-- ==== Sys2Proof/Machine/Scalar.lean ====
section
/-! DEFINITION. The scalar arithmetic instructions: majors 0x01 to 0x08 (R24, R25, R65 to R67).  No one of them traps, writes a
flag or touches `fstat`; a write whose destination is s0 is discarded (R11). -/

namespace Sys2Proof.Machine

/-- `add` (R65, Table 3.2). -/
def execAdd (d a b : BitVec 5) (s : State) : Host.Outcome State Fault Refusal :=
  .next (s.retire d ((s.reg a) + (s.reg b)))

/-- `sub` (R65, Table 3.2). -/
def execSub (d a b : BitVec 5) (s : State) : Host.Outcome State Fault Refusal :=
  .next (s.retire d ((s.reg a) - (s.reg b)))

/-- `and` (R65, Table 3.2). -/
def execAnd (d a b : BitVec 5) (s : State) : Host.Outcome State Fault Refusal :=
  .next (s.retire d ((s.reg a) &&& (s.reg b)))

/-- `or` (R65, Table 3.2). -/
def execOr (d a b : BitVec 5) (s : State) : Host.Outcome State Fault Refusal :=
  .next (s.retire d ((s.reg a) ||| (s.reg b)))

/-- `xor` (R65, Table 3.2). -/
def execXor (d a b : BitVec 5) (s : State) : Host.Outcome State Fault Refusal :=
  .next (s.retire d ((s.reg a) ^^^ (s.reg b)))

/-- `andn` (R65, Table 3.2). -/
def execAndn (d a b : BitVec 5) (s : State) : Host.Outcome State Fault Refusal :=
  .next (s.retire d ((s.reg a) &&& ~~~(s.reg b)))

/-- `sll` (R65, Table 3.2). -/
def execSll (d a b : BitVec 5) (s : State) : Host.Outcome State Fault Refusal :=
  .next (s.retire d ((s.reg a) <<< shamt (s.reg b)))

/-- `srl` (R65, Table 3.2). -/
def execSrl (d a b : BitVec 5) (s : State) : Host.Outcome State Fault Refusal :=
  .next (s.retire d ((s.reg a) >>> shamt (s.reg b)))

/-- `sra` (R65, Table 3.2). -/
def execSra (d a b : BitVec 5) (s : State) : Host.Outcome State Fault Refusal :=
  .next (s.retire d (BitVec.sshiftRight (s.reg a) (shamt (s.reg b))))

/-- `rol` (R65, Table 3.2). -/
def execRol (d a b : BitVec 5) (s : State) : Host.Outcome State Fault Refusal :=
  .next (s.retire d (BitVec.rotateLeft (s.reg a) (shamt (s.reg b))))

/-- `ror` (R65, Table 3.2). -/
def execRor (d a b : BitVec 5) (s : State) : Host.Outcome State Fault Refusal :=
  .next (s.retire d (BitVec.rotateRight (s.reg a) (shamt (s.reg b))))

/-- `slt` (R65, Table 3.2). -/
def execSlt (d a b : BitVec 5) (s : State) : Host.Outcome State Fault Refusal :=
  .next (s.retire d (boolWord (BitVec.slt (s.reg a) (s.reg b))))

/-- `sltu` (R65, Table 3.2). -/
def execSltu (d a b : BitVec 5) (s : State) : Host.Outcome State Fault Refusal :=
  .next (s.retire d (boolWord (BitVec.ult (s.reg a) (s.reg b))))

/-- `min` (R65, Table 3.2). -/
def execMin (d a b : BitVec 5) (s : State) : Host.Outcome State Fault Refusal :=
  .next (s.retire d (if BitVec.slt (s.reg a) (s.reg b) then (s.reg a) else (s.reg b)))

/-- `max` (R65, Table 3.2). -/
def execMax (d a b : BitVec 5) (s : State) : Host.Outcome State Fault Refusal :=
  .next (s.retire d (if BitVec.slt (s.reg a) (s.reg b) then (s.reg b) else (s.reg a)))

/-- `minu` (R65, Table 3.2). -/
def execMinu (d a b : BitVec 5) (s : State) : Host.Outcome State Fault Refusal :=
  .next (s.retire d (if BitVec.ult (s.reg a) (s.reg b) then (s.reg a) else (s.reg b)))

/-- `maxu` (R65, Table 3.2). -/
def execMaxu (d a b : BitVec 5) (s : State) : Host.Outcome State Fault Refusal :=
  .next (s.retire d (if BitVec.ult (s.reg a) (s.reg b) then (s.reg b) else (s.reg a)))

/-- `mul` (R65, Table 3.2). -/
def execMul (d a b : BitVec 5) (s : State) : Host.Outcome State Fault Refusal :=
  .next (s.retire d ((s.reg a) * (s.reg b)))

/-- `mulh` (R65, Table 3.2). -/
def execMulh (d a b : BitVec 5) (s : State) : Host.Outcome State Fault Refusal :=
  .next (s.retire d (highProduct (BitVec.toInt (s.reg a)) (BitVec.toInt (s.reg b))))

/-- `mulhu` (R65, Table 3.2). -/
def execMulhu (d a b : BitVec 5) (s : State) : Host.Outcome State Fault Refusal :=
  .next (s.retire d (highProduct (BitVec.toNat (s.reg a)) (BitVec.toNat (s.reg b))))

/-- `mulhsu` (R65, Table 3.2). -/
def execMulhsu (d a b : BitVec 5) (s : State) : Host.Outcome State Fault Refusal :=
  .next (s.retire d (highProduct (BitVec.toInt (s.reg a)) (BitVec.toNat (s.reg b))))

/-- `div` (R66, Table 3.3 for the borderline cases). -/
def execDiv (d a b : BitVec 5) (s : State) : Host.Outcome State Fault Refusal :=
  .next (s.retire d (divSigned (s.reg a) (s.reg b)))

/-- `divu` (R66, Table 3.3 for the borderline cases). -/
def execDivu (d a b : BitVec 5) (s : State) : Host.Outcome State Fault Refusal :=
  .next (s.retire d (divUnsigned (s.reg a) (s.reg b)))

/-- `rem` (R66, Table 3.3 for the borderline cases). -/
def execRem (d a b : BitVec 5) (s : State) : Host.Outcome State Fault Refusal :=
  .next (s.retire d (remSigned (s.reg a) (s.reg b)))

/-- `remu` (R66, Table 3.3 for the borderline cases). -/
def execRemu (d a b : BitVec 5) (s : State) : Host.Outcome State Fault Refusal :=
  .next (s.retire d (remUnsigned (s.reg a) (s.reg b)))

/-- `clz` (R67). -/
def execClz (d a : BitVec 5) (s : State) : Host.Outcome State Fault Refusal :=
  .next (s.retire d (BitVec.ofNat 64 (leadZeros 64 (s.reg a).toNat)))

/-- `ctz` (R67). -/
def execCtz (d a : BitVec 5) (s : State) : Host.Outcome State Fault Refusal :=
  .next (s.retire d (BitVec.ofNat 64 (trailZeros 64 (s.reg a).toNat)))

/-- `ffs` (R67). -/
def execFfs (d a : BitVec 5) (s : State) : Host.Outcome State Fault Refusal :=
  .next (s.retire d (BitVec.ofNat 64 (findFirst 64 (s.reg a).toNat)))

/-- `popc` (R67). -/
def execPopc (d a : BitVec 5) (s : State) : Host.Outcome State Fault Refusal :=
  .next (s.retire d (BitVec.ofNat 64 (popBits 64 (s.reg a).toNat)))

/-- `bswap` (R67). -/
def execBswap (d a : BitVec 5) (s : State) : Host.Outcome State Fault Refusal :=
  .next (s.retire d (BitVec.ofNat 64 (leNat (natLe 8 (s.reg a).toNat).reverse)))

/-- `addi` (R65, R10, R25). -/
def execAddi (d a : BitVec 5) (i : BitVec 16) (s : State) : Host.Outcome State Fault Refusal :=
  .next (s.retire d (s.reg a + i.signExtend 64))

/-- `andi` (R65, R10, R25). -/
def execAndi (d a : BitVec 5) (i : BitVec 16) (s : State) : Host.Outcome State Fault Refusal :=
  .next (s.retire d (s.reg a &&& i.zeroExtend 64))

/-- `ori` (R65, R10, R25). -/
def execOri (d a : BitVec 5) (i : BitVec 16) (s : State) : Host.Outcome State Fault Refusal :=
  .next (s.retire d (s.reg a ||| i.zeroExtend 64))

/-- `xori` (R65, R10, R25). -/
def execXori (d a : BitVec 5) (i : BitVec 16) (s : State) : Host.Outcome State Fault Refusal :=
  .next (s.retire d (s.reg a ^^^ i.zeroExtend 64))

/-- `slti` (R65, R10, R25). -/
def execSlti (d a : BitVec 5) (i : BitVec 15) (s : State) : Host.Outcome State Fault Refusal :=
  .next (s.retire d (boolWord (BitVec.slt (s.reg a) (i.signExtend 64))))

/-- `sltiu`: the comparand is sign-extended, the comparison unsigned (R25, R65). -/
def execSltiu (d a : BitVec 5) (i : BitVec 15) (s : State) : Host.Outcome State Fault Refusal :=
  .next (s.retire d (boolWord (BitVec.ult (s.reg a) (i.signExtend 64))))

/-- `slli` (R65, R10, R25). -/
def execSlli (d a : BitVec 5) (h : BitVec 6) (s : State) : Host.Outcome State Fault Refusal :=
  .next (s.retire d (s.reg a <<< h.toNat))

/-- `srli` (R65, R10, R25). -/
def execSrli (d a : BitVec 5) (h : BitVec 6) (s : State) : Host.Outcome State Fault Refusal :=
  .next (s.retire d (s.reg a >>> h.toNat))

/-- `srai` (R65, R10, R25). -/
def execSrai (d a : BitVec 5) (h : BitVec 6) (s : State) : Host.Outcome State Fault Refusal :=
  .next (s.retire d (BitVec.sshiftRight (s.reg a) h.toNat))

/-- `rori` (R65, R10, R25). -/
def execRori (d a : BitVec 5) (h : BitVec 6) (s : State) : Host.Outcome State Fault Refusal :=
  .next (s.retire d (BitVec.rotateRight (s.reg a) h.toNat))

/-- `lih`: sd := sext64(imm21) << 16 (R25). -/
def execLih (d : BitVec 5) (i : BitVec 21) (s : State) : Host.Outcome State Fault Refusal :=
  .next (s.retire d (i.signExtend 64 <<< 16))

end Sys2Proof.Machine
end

★ ★ ★ ★ ★

Examine the entries and say how many of their lines hold the word "else". No other words should accompany the number.

TASK OUTPUT:
4